How to use Looking for Difficulty language in the training field

To develop the Looking For Difficulty metaprogram in the training’s field, we can for example offer:

  •            Demanding trainings requiring a lot of work, with recognized diplomas
  •            Demanding trainings in foreign languages managed by well-known international trainers with the added benefit of developing a better command of languages
  •     Small group trainings enabling participants to encounter other professions, other world views, other rich and different personalities
  •            To develop further skills in the challenging field of team working through training
  •            To develop new outcomes outside your comfort zone

The accompanying message should be to avoid unattainable outcomes as these can, however, prove demotivating!

Applications in the field of education

Advertising, society and a substantial section of the education world advocate looking for facility. They praise and promote ways to save time, to obtain things more easily. It is not surprising that children today have difficulties with difficult tasks. Many parents, undoubtedly out of love, seek to protect their children, to make their life easier at any price. In the field of education, it has unfortunately become terribly old-fashioned to speak of difficulties or efforts. A teacher using these words would immediately be faced with angry parents seeking to protect their poor toddler!
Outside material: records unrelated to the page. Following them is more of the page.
-- ==== Sys2Proof/Laws/Memory.lean ====
section
/-!
SUPPORT. The canonical form of the display-register image: a write keeps it, a read after a write gives
the byte written, and a write leaves every other address alone.
-/

namespace Sys2Proof.Machine

theorem Memory.wf_cons (c : Host.Cell) (m : Memory) :
    Memory.wf (c :: m) = true ↔ (∀ d ∈ m.head?, c.1 < d.1) ∧ Memory.wf m = true := by
  cases m with
  | nil => simp [Memory.wf]
  | cons d m => simp [Memory.wf]

theorem Memory.head_write (m : Memory) (a : Nat) (b : Byte) (x : Nat) (h : x < a)
    (hm : ∀ d ∈ m.head?, x < d.1) : ∀ d ∈ (Memory.write m a b).head?, x < d.1 := by
  cases m with
  | nil => simpa [Memory.write] using h
  | cons c m =>
    obtain ⟨y, e⟩ := c
    simp only [List.head?_cons, Option.mem_def, Option.some.injEq, forall_eq'] at hm
    unfold Memory.write
    split
    · simpa using h
    · split
      · simpa using h
      · simpa using hm

/-- A write keeps the canonical form. -/
theorem Memory.wf_write (m : Memory) (a : Nat) (b : Byte) (h : Memory.wf m = true) :
    Memory.wf (Memory.write m a b) = true := by
  induction m with
  | nil => rfl
  | cons c m ih =>
    obtain ⟨x, e⟩ := c
    rw [Memory.wf_cons] at h
    unfold Memory.write
    split
    · next hlt =>
      rw [Memory.wf_cons]
      exact ⟨by simpa using hlt, by rw [Memory.wf_cons]; exact h⟩
    · split
      · next hne heq =>
        subst heq
        rw [Memory.wf_cons]
        exact h
      · next h1 h2 =>
        rw [Memory.wf_cons]
        exact ⟨Memory.head_write m a b x (by omega) h.1, ih h.2⟩

/-- A read after a write to the same address gives the byte written. -/
theorem Memory.read_write_same (m : Memory) (a : Nat) (b : Byte) :
    Memory.read (Memory.write m a b) a = some b := by
  induction m with
  | nil => simp [Memory.write, Memory.read]
  | cons c m ih =>
    obtain ⟨x, e⟩ := c
    unfold Memory.write
    split
    · simp [Memory.read]
    · split
      · simp [Memory.read]
      · next h1 h2 => simp [Memory.read, h2, ih]

/-- A write leaves every other address alone. -/
theorem Memory.read_write_other (m : Memory) (a x : Nat) (b : Byte) (h : x ≠ a) :
    Memory.read (Memory.write m a b) x = Memory.read m x := by
  induction m with
  | nil => simp [Memory.write, Memory.read, h]
  | cons c m ih =>
    obtain ⟨y, e⟩ := c
    unfold Memory.write
    split
    · simp [Memory.read, h]
    · split
      · next h1 h2 => subst h2; simp [Memory.read, h]
      · simp [Memory.read, ih]

/-- The image after a transaction keeps the canonical form. -/
theorem imageAfter_wf (m : Memory) (t : Transaction) (h : Memory.wf m = true) :
    Memory.wf (imageAfter m t) = true := by
  unfold imageAfter
  split
  · exact Memory.wf_write _ _ _ h
  · exact h

end Sys2Proof.Machine
end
However, like a boomerang effect, problems often arise in adolescence as even a child needs to face up to the difficulties of life. They may actually put themselves in dangerous situations, choose extreme sports, take drugs or self-mutilate. Difficulty may indeed be extreme but then, so can danger!
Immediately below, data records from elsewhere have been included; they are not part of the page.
-- ==== Sys2Proof/Tests/Slice0.lean ====
section
/-!
SUPPORT. Tests on single steps, their expected results taken from 95_test_vectors.md, from the examples
of the rules, or by hand from the encodings of R80, R81, R74 and R75; and one witness for the hypotheses
of each statement.
-/

namespace Sys2Proof.Tests

-- Theorems one after another: each kernel evaluation takes a thread of its own otherwise.
set_option Elab.async false

open Sys2Proof.Machine Sys2Proof.Safety

/-! ## Helpers -/

/-- A running engine in Steady with the default parameters, blank, lines idle: the start state of the
programs of 95_test_vectors.md. -/
def steady : State := { State.reset with cfg := Config.defaultParams, phase := .steady }

/-- The next state, if there is one. -/
def got : Host.Outcome State Fault Refusal → Option State
  | .next s => some s
  | .fault _ => none
  | .refused _ => none

/-- The transactions of the whole trace after an outcome. -/
def sent (o : Host.Outcome State Fault Refusal) : Option (List Transaction) :=
  (got o).map fun s => transactionsOf s.trace

/-- The response bytes after an outcome. -/
def said (o : Host.Outcome State Fault Refusal) : Option (List (Option (List Byte))) :=
  (got o).map fun s => s.responses.map responseBytes

/-- The Device's answers of one byte, bit 0 first. -/
def answers (b : Byte) : List Sample := (byteBits b).map fun x => if x then .one else .zero

/-- Five scan bytes as the Device's answers. -/
def scanAnswers (k : List Byte) : List Sample := k.flatMap answers

/-! ## Well-formedness: one ill-formed term for each check -/

theorem test_wf_render_too_long : Instr.wf (.render (List.replicate 65536 0x31#8)) = false := by
  rw [Instr.wf, strFits, List.length_replicate]
  rfl

theorem test_wf_render_longest : Instr.wf (.render (List.replicate 65535 0x31#8)) = true := by
  rw [Instr.wf, strFits, List.length_replicate]
  rfl

theorem test_wf_settxt_too_long : Instr.wf (.settxt (List.replicate 65536 0x31#8)) = false := by
  rw [Instr.wf, strFits, List.length_replicate]
  rfl

theorem test_wf_wrraw_too_long : Instr.wf (.wrraw (List.replicate 65536 0x31#8)) = false := by
  rw [Instr.wf, strFits, List.length_replicate]
  rfl

theorem test_wf_wrrawb_lengths :
    Instr.wf (.wrrawb (List.replicate 13 0)) = false ∧
    Instr.wf (.wrrawb (List.replicate 15 0)) = false ∧
    Instr.wf (.wrrawb (List.replicate 14 0)) = true := by decide

theorem test_wf_decodekey_lengths :
    Instr.wf (.decodekey [0, 0, 0, 0]) = false ∧ Instr.wf (.decodekey [0, 0, 0, 0, 0, 0]) = false ∧
    Instr.wf (.decodekey [0, 0, 0, 0, 0]) = true := by decide

theorem test_wf_setbrt_range :
    Instr.wf (.setbrt 2147483648) = false ∧ Instr.wf (.setbrt (-2147483649)) = false ∧
    Instr.wf (.setbrt 2147483647) = true ∧ Instr.wf (.setbrt (-2147483648)) = true := by decide

theorem test_wf_addr_offsets :
    Instr.wf (.addr 14) = false ∧ Instr.wf (.addr 15) = false ∧ Instr.wf (.addr 13) = true := by
  decide

/-! ## Decoding: a word of every row, from the tables of R80, R81, R74, R75 and the vectors -/

/-- Request bytes of sections 2.5 and 2.7 of the vectors: the framing and display rows. -/
theorem test_decode_framing_and_display :
    decode .port [0x01, 0x8A] = .ok (.sendbyte 0x8A) ∧
    decode .port [0x02, 0x40] = .ok (.sendcmd 0x40) ∧
    decode .port [0x03] = .ok .readbyte ∧
    decode .port [0x10, 0x68] = .ok (.char2seg 0x68) ∧
    decode .port [0x11, 0x04, 0x00, 0x31, 0x32, 0x2E, 0x35] =
      .ok (.render [0x31, 0x32, 0x2E, 0x35]) ∧
    decode .port [0x12, 0xC2, 0xDB] = .ok (.wrreg 0xC2 0xDB) ∧
    decode .port [0x13] = .ok .wrgrid ∧
    decode .port [0x14, 0x3F, 0x06, 0xDB, 0x4F, 0, 0, 0, 0, 0, 0, 0, 0, 0, 0xFF] =
      .ok (.wrrawb [0x3F, 0x06, 0xDB, 0x4F, 0, 0, 0, 0, 0, 0, 0, 0, 0, 0xFF]) ∧
    decode .port [0x15] = .ok .initseq := by decide

/-- The key rows. -/
theorem test_decode_keys :
    decode .port [0x20] = .ok .scankeys ∧
    decode .port [0x21, 0x00, 0x10, 0x00, 0x00, 0x00] = .ok (.decodekey [0x00, 0x10, 0, 0, 0]) ∧
    decode .port [0x22, 0x35] = .ok (.pushkey 0x35) := by decide

/-- The control surface. An i32 has its least significant byte first. -/
theorem test_decode_control :
    decode .port [0x40] = .ok .getbrt ∧
    decode .port [0x41, 0x14, 0x00, 0x00, 0x00] = .ok (.setbrt 20) ∧
    decode .port [0x41, 0x00, 0x01, 0x00, 0x80] = .ok (.setbrt (-2147483392)) ∧
    decode .port [0x42] = .ok .gettm ∧
    decode .port [0x43, 0x01] = .ok (.settm 1) ∧
    decode .port [0x44] = .ok .gettxt ∧
    decode .port [0x45, 0x02, 0x00, 0x41, 0x42] = .ok (.settxt [0x41, 0x42]) ∧
    decode .port [0x46] = .ok .getmode ∧
    decode .port [0x47, 0x03] = .ok (.setmode 3) ∧
    decode .port [0x48] = .ok .popkey ∧
    decode .port [0x49] = .ok .clrkeys ∧
    decode .port [0x4A] = .ok .showkeys ∧
    decode .port [0x4B, 0x01, 0x00, 0x67] = .ok (.wrraw [0x67]) := by decide

theorem test_decode_lifecycle :
    decode .port [0x70, 0x01] = .ok (.start 1) ∧ decode .port [0x7F] = .ok .stop := by decide

/-- The five WIRE rows (R74, R75): 000000mm, 0x40, 0x42, 1100aaaa, 1000bbbb. -/
theorem test_decode_wire :
    decode .wire [0x02] = .ok (.cmdMode .m6x11) ∧
    decode .wire [0x40] = .ok .cmdDataAutoinc ∧
    decode .wire [0x42] = .ok .cmdReadKeys ∧
    decode .wire [0xCD] = .ok (.addr 13) ∧
    decode .wire [0x8A] = .ok (.cmdBright 10) := by decide

/-- Malformed requests of section 2.6 of the vectors, each refused by name. -/
theorem test_decode_refuses :
    decode .port [] = .error .emptyRequest ∧
    decode .port [0x05] = .error (.unknownTag 0x05) ∧
    decode .port [0x41, 0x0A, 0x00] = .error .tooShort ∧
    decode .port [0x45, 0x03, 0x00, 0x41, 0x42] = .error .tooShort ∧
    decode .port [0x40, 0x00] = .error .tooLong ∧
    decode .port [0x45, 0x01, 0x00, 0x41, 0x42] = .error .tooLong ∧
    decode .wire [0xCE] = .error (.unknownWireByte 0xCE) ∧
    decode .wire [0x41] = .error (.unknownWireByte 0x41) := by decide
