-- ==== Sys2Proof/Machine/State.lean ====
section
/-! DEFINITION. The state of the model. The block itself is stateless (spec/10_state.md R14, R15): what stands here is
its parameters (R6) and its interface, the requests and the response (R20 to R22), with the reset input (R91 to R93). -/

namespace Sys2Proof.Machine

/-- The error codes (spec/60_exceptions.md R77). An error carries nothing but its code (R82). -/
inductive ErrorCode where
  /-- An operand out of range, or under `STRICT_ENUMS` outside its listed members (R78). -/
  | invalidArgument
  /-- DEC_HDR given other than 2 bytes (R79). -/
  | malformedFrame
  /-- A reserved selector (R80). -/
  | illegalOperation
deriving DecidableEq, Repr

/-- The response to a request, in exactly one of three forms (spec/10_state.md R22). -/
inductive Response where
  | bytes (s : Bytes)
  | header (t : MsgType) (l : MsgLength)
  | error (e : ErrorCode)
deriving DecidableEq, Repr

/-- The block cannot stop: a failure is an error response of the same transaction (R85), and every request gets its
response (R98). So no fault exists, and this type has no constructor (log entry 8). -/
inductive Fault where
deriving DecidableEq, Repr

/-- Why an operation would have no meaning in this model. -/
inductive Refusal where
  /-- Raised by an arm of `exec` whose operation has no meaning yet; no arm does so. Safe. -/
  | notModelled (mnemonic : String)
deriving DecidableEq, Repr

/-- The parameters, and the block's interface as plain data. -/
structure State where
  /-- The two parameters the model takes as an argument (R6, R19); no step changes them. -/
  params    : Params
  /-- The requests issued and not yet answered (R20, R35, R90), in the order they were issued. -/
  pending   : List Request
  /-- The reset input (R91, R92): asserted from outside, sampled and cleared by the next step (log entry 7). -/
  resetLine : Bool
  /-- The request of the latest transaction (R20); none before the first (log entry 6). -/
  request   : Option Request
  /-- The response of the latest transaction (R20, R22); none before the first (log entry 6). -/
  response  : Option Response
  /-- The model's own: the count of transactions, which the free value `Config.serviceOrder` is applied to (log entry 4). -/
  turn      : Nat
  /-- The model's own: how many more times the oldest waiting request may be passed over (R98; log entry 4). -/
  patience  : Nat
deriving DecidableEq, Repr

/-- The machine right after reset. The spec gives no reset value, there being no state (R24, R91); the parameters are
those of the block at hand, which reset does not change (R93); nothing has been requested or answered. `turn` is 0 by
DESIGN CHOICE, and `patience` is the free value of the first request to wait (log entry 4). -/
def State.reset : State where
  params := Config.params
  pending := []
  resetLine := false
  request := none
  response := none
  turn := 0
  patience := Config.patience 0 []

end Sys2Proof.Machine
end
How to use a language of difficulty in the field of education

Metaprograms can be modified by the environnement, by the education. We could perhaps develop more of the metaprogram looking for difficulties in the children and young people. To develop the Looking for Difficulties metaprogram, we should reintroduce words such as: difficult, effort, slow, hard in the parents’education, in school education.

  •            Luckily what we will do together is going to be very difficult
  •            I’m sure that you will find really hard to learn this new sport and that you will draw much pleasure out of it
  •            What’s great about this game is that it is very difficult
  •            Given it’s so difficult to gain good friends and so difficult to keep them, it’s great that you do it so well
  •           This book is at a difficulty level that will suit you very well
  •            I like to solve hard problems
  •            It is hard to be different from the others and it is a great plus in life
  •            It will be hard, and it will make us sweat, but you will see that we can reach it

Such sentences can be very stimulating. Children love challenges, and so do adults. So, let`s go and let`s learn the Language of Difficulty. According to some accelerated learning methods, one of the best ways to gain support and motivation from students, is to make them face up to an extreme difficulty, a very hard to solve problem. This way of doing stimulates by the students’ curiosity, raises their expectations and their desire to prove that they can do it. Children would gain a lot by developing the Looking For Difficulty metaprogram. The resulting pleasure is much greater when you found it hard and challenging to gain something, when you have had to fight for days, weeks or even years to get it, isn’t it? The small girl or boy who looks at their parent and says to them with a Big Smile “It was hard, wasn’t it!” has learned something very precious!

Conclusion

NLP is a pragmatic and evolutionary approach. I hope I have succeeded in demonstrating that the concept of “metaprogram” is a practical one, connected with what each and everyone of us lives in our everyday life, and that it has a multiplicity of applications in many domains. Even though the Looking For Facility / Looking For Difficulty metaprograms can overlap with some already described metaprograms, it is a new concept which demonstrates that NLP’s evolution is still ongoing.